Setelah ber-keliling di lanjutkan dengan susur Sungai Babagan sambil melihat sejarah bahwa pada dulunya jalur perdagangan banyak juga di Lasem, bahkan jalur sungai ini juga di gunakan para pembuat kapal untuk jalur ke laut lepas. Setelah susur sungai sampai menembus laut rombongan berhenti di Pantai Dasun untuk melihat sunset. Setelah itu kembali ke ke Rumah Merah untuk bersih-bersih sebelum makan malam. Makan malam kali ini di warung Bu Temi, jangan berharap makan dengan suasana yang nyaman dengan lagu ala-ala Sade mengalun lembut.. warung ini hanya gubuk biasa layaknya warteg di Jakarta. Tapi ini merupakan tempat favorit saya selama di Lasem! Bagi saya yang pemakan tumbuhan banyak pilihan di sini dengan rasa masakan rumahan.  Di meja cumi hitam, balado kikil, tahu tempe, bakwan, soto, mendoan, rawon, dan masih banyak lagi. Ini belum apa-apa.. encore-nya nih ya pas perut sudah terasa full pada saat akan bayar makanan.. ternyata murah banget.. love it!

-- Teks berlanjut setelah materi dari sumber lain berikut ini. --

-- ==== Sys2Proof/Machine/MemoryOps.lean ====
section
/-!
DEFINITION. The memory operators (12_ops_memory.md): translation and walks, issue, accesses at the stash, the home
slices and the scratchpad banks, handle operators, group loads, fences, results and the faults that end a firing.
-/
namespace Sys2Proof.Machine

/-- The result tag of a firing that cannot fault (R236, R247): TAGOP's, or the tag as it is where TAGOP has none (log 111). -/
def State.tagOr (s : State) (q : Site) (m : Match) : State × Tag :=
  let (s, v) := s.lValue m
  (s, (s.tagOp q.ck q.f.tagop m.tag v).getD m.tag)
/-- A FIRING OF THE MEMORY UNIT (R235, R236): EOS is forwarded; a false guard suppresses the access; an address that
misses in the TLB starts a walk, and the entries pass to FAULT state; otherwise the tag issues, once its result tag is formed
(21_faults_preemption.md R369; log 111). -/
def State.fireMem (s : State) (opc : Nat) (f : OpFields) (act : State → Site → Match → Tag → State) : State :=
  let q := s.site opc f
  match s.best q with
  | none => s
  | some m =>
    if !s.canStart q m then s
    else
      let used := (s.started q).pointGrants q m
      let taken := (used.consume q.tk m.operands).noteClosed q m
      if m.eos then taken.forwardEos q m
      else if poisonEnds opc m then taken.faultFiring q m codePoison 0
      else if suppressed opc m then
        if f.flags.order then
          let (s, t) := taken.tagOr q m
          s.output q m (q.toAll .order t) (m.at? .l)
        else taken.returnCredits q.tk m.operands
      else if opc = 0x170 then
        let (s, t) := taken.tagOr q m
        act s q m t
      else if s.needsWalk q m then
        let ids := m.operands.map (·.idx)
        used.modTile q.tk fun t =>
          { t with
            walks := t.walks ++ [⟨q.slot, m.tag, (s.lookedUp q m).getD 0, memWrites opc⟩]
            store := t.store.map fun (e : Nat × Entry) =>
              if ids.contains e.1 then (e.1, { e.2 with state := .walking }) else e }
      else taken.withTag q m m.tag fun s t => act s q m t

/-- The site of an access. -/
def Access.site (a : Access) (tk : Nat) : Site := ⟨tk, a.plane, a.slot, a.opc, a.fields⟩
/-- ISSUE (R235): the operands have been consumed; reservations are taken at the destinations, L's credit stays
with the access, and it joins the outstanding table. -/
def State.issueAccess (s : State) (q : Site) (m : Match) (t : Tag) (addr : Nat) (k : State → Access → State) : State :=
  let (s, i) := s.newId
  let first := match m.at? .l with | some o => [o.idx] | none => []
  let s := s.returnCredits q.tk (m.operands.filter fun o => !first.contains o.idx)
  let s := s.holdAll q (s.emissions q (q.toAll .order t) none false)
  let a : Access :=
    { id := i, slot := q.slot, plane := q.plane, opc := q.opc, fields := q.f, tag := m.tag, out := t
      r := m.payload? .r, c := m.payload? .c, credit := (m.at? .l).bind (·.entry.token.credit)
      poison := m.poison, epoch := (s.tile q.tk).epochs.getLsbD q.plane, addr := addr, object := none
      pinned := false, phase := .sent, data := ⟨0, 0⟩, memPoison := false, value := 0, ok := true, since := 0 }
  k (s.modTile q.tk fun t => { t with accesses := t.accesses ++ [a] }) a
/-- Changes the phase of an access. -/
def State.setPhase (s : State) (tk id : Nat) (p : AccessPhase) : State :=
  s.modTile tk fun t =>
    { t with accesses := t.accesses.map fun a => if a.id = id then { a with phase := p } else a }
/-- The data operand of a store or atomic as a WIDE payload. -/
def Access.rWide (a : Access) : WideVal := (a.r.getD .order).wideOr
/-- The compare operand of `acas`. -/
def Access.cWide? (a : Access) : Option WideVal := if a.opc = 0x167 then some (a.c.getD .order).wideOr else none
/-- The store payload of an access: R, for `sth.v` too. -/
def Access.scope (a : Access) (page : Nat) : Nat := if OpTable.so a.fields then OpTable.scopeBits a.fields else page
/-- The request of an access to its home slice. -/
def Access.request (a : Access) (tk : Nat) (x : Xlat) (w : World) (pts : Word) (k : ReqKind) (ans : Bool)
    (ack : Bool) : Request :=
  { src := .tile tk, sk := x.sk, pa := x.pa, off := x.pa % 256, colour := a.tag.colour, key := x.key, world := w
    kind := k, pts := pts, scope := a.scope x.scope, answer := if ans then some a.id else none
    ack := if ack then some (ckOf tk, a.tag.ctx.toNat) else none, stamp := 0, va := some a.cursor }
/-- A handle operator, whose access to a line counts as a written-through store for the stash's copy (R166). -/
def Access.isHandle (a : Access) : Bool := 0x159 ≤ a.opc && a.opc ≤ 0x15B

/-- A colour-virtual access after its translation (R238, R241; R165, R166): loads through the stash; stores in the
stash at SELF and TILE scope, written through otherwise; atomics at the home. COMMIT holds a write (R382; log 28). -/
def State.accessLine (s : State) (tk : Nat) (a : Access) (x : Xlat) : State :=
  let t := s.tile tk
  let ctx := a.tag.ctx.toNat
  let w := (s.colour a.tag.colour).world
  let off := x.pa % 256
  let req := fun (k : ReqKind) (ans ack : Bool) => a.request tk x w t.pts k ans ack
  let hit := if a.isHandle then none else t.stashHit x.pa x.key
  if x.device then
    let n := memAlign a.opc
    let (s, bs) := s.regReadRange w.toNat x.pa n
    let line := x.pa / 256 * 256
    let data := BitVec.ofNat 512 (bytesNat bs)
    let ps := if isAtomic a.opc then activeBytes off (atomicBlock a.opc data a.rWide a.cWide?).1
      else if a.isStore then a.storeBytes off else []
    (s.regWritePairs w.toNat line ps).answer tk a.id fun a =>
      { a with data := ⟨data, Lanes.full⟩, value := (BitVec.ofNat (8 * n) (bytesNat bs)).toInt }
  else if isAtomic a.opc then
    if a.fields.flags.commit then
      (s.holdEffect tk ctx a.tag.colour (.slice (req (.atomic a.opc a.rWide a.cWide? a.poison) false true))).post
        (req .read true false)
    else (s.stashDrop tk ctx x.pa).post (req (.atomic a.opc a.rWide a.cWide? a.poison) true true)
  else if a.isStore then
    let ps := a.storeBytes off
    let wr := req (.write ps a.poison) false true
    if a.fields.flags.commit then
      (s.holdEffect tk ctx a.tag.colour (.slice wr)).answer tk a.id fun a => a
    else if localScope (a.scope x.scope) && t.stashCap != 0 && !a.isHandle then
      match hit with
      | some l => ((s.modTile tk fun t => t.setStash (l.merge ps a.poison)).stashUse tk (l.merge ps a.poison)).answer
          tk a.id fun a => a
      | none => ((s.stashDrop tk ctx x.pa).expectAck (ckOf tk) ctx).post (req .read true false)
    else ((s.stashDrop tk ctx x.pa).post wr).answer tk a.id fun a => a
  else
    match hit with
    | some l => (s.stashUse tk l).load' tk a.id l.data l.poison off
    | none => (s.stashDrop tk ctx x.pa).post (req .read true false)
/-- The scratchpad bytes and the effect of a store or atomic there. -/
def Access.bankEffect (a : Access) (dst off : Nat) : Effect :=
  if isAtomic a.opc then .bankAtomic dst off a.opc a.rWide a.cWide? a.poison
  else if a.opc = 0x152 then .fill dst off a.rWide a.poison a.tag
  else .bank dst (a.storeBytes off) a.poison
/-- Sends an access to the scratchpad of another tile, on VC0 (R161; 07_network.md R142, log 108); one beyond the grid of tiles is
found wanting at once (08_tile_memory.md R160). -/
def State.sendRemote (s : State) (tk : Nat) (a : Access) : State :=
  let dst := a.addr % 2 ^ 24 / 2 ^ 16
  if dst < 192 then (s.setPhase tk a.id .sent).inject (ckOf tk) (.tile (tiOf tk)) (dst, 4) false 0 (.remote tk a.id)
  else s.setPhase tk a.id .bank
/-- Starts an access whose address is known: at a bank of the scratchpad, or by its translation (R233). A page that
is not mapped is waited for (R243); another fault ends it (R248). -/
def State.startAccess (s : State) (tk : Nat) (a : Access) : State :=
  let ctx := a.tag.ctx.toNat
  if inWindow a.addr then
    if a.fields.flags.commit && OpTable.commits a.opc then
      match s.spCheck (ckOf tk) a.tag.colour (a.addr % 2 ^ 24) (memAlign a.opc) with
      | .error k => s.setPhase tk a.id (.faulted k)
      | .ok (dst, off) =>
        let s := s.holdEffect tk ctx a.tag.colour (a.bankEffect dst off)
        let (bs, p) := (s.tile dst).spRead off 64
        s.answer tk a.id fun a =>
          if isAtomic a.opc then { a with data := ⟨BitVec.ofNat 512 (bytesNat bs), Lanes.full⟩, memPoison := p } else a
    else
      let s := if memWrites a.opc || a.opc = 0x152 then s.expectAck (ckOf tk) ctx else s
      if a.addr % 2 ^ 24 / 2 ^ 16 = tiOf tk then s.setPhase tk a.id .bank else s.sendRemote tk a
  else
    match s.xlateWalk tk a.tag.colour a.cursor (memReads a.opc) (memWrites a.opc) with
    | (s, .error k) =>
      if k = codeNotMapped then
        (s.tilePage tk a.tag.colour a.cursor).setPhase tk a.id (.page a.tag.colour.toNat (a.cursor / 2 ^ 14))
      else (s.tilePoison tk a.tag.colour k a.cursor).setPhase tk a.id (.faulted k)
    | (s, .ok x) => s.accessLine tk a x

/-- An address operator (R233, R234): the checks in their order, then the access. -/
def State.fireAddr (s : State) (opc : Nat) (f : OpFields) : State :=
  s.fireMem opc f fun s q m t =>
    let a := memAddr q m
    match addrCheck opc a with
    | .error k => s.faultFiring q m k (a % (2 ^ 64 : Nat)).toNat
    | .ok va =>
      if inWindow va then s.issueAccess q m t va fun s x => s.startAccess q.tk x
      else
        match s.xlateTile q.tk m.tag.colour va (memReads opc) (memWrites opc) with
        | .error k => (s.tilePoison q.tk m.tag.colour k va).faultFiring q m k va
        | .ok _ => s.issueAccess q m t va fun s x => s.startAccess q.tk x

/-- `ldv` (R238). -/
def execLdv (f : OpFields) (s : State) : Result' := .next (s.fireAddr 0x140 f)
/-- `stv` (R238). -/
def execStv (f : OpFields) (s : State) : Result' := .next (s.fireAddr 0x141 f)
/-- `ld8` (R238). -/
def execLd8 (f : OpFields) (s : State) : Result' := .next (s.fireAddr 0x142 f)
/-- `ld16` (R238). -/
def execLd16 (f : OpFields) (s : State) : Result' := .next (s.fireAddr 0x143 f)
/-- `ld32` (R238). -/
def execLd32 (f : OpFields) (s : State) : Result' := .next (s.fireAddr 0x144 f)
/-- `ld64` (R238). -/
def execLd64 (f : OpFields) (s : State) : Result' := .next (s.fireAddr 0x145 f)
/-- `st8` (R238). -/
def execSt8 (f : OpFields) (s : State) : Result' := .next (s.fireAddr 0x146 f)
/-- `st16` (R238). -/
def execSt16 (f : OpFields) (s : State) : Result' := .next (s.fireAddr 0x147 f)
/-- `st32` (R238). -/
def execSt32 (f : OpFields) (s : State) : Result' := .next (s.fireAddr 0x148 f)
/-- `st64` (R238). -/
def execSt64 (f : OpFields) (s : State) : Result' := .next (s.fireAddr 0x149 f)
/-- `ldfe.c` (R239). -/
def execLdfeC (f : OpFields) (s : State) : Result' := .next (s.fireAddr 0x150 f)
/-- `ldfe.k` (R239). -/
def execLdfeK (f : OpFields) (s : State) : Result' := .next (s.fireAddr 0x151 f)
/-- `stf` (R239). -/
def execStf (f : OpFields) (s : State) : Result' := .next (s.fireAddr 0x152 f)
/-- `aadd.i32` (R241). -/
def execAaddI32 (f : OpFields) (s : State) : Result' := .next (s.fireAddr 0x160 f)
/-- `aadd.f32` (R241). -/
def execAaddF32 (f : OpFields) (s : State) : Result' := .next (s.fireAddr 0x161 f)
/-- `amin.i32` (R241). -/
def execAminI32 (f : OpFields) (s : State) : Result' := .next (s.fireAddr 0x162 f)
/-- `amax.i32` (R241). -/
def execAmaxI32 (f : OpFields) (s : State) : Result' := .next (s.fireAddr 0x163 f)
/-- `aand` (R241). -/
def execAand (f : OpFields) (s : State) : Result' := .next (s.fireAddr 0x164 f)
/-- `aor` (R241). -/
def execAor (f : OpFields) (s : State) : Result' := .next (s.fireAddr 0x165 f)
/-- `axchg` (R241). -/
def execAxchg (f : OpFields) (s : State) : Result' := .next (s.fireAddr 0x166 f)
/-- `acas` (R241). -/
def execAcas (f : OpFields) (s : State) : Result' := .next (s.fireAddr 0x167 f)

Sebelum pulang ke Jakarta kita sempat beribadah di GKI Lasem. GKI Lasem sudah punya gedung baru tetapi karena per-izinan nya masih belum bisa di pakai dan di nyatakan sebagai gedung serba guna. Per-izinan untuk rumah ibadah memang kadang menemui kendala. Setelah ibadah ternyata ada acara penutupan bulan Keluarga dan team di ajak untuk makan-makan. Makanan rumahan yang enak banget serta ada vegan friendly menu favorit saya.. pecel!. Terima kasih warga GKI Lasem..

Setelah itu kita menuju ke outlet batik dan langsung ke bandara. Travel kali ini punya nilai sendiri dan ada keinginan untuk balik lagi karena masih banyak tempat di Lasem yang belum di kunjungi. Mungkin Lasem tidak popular untuk menjadi tempat wisata, tetapi lasem punya tempat tersendiri buat saya!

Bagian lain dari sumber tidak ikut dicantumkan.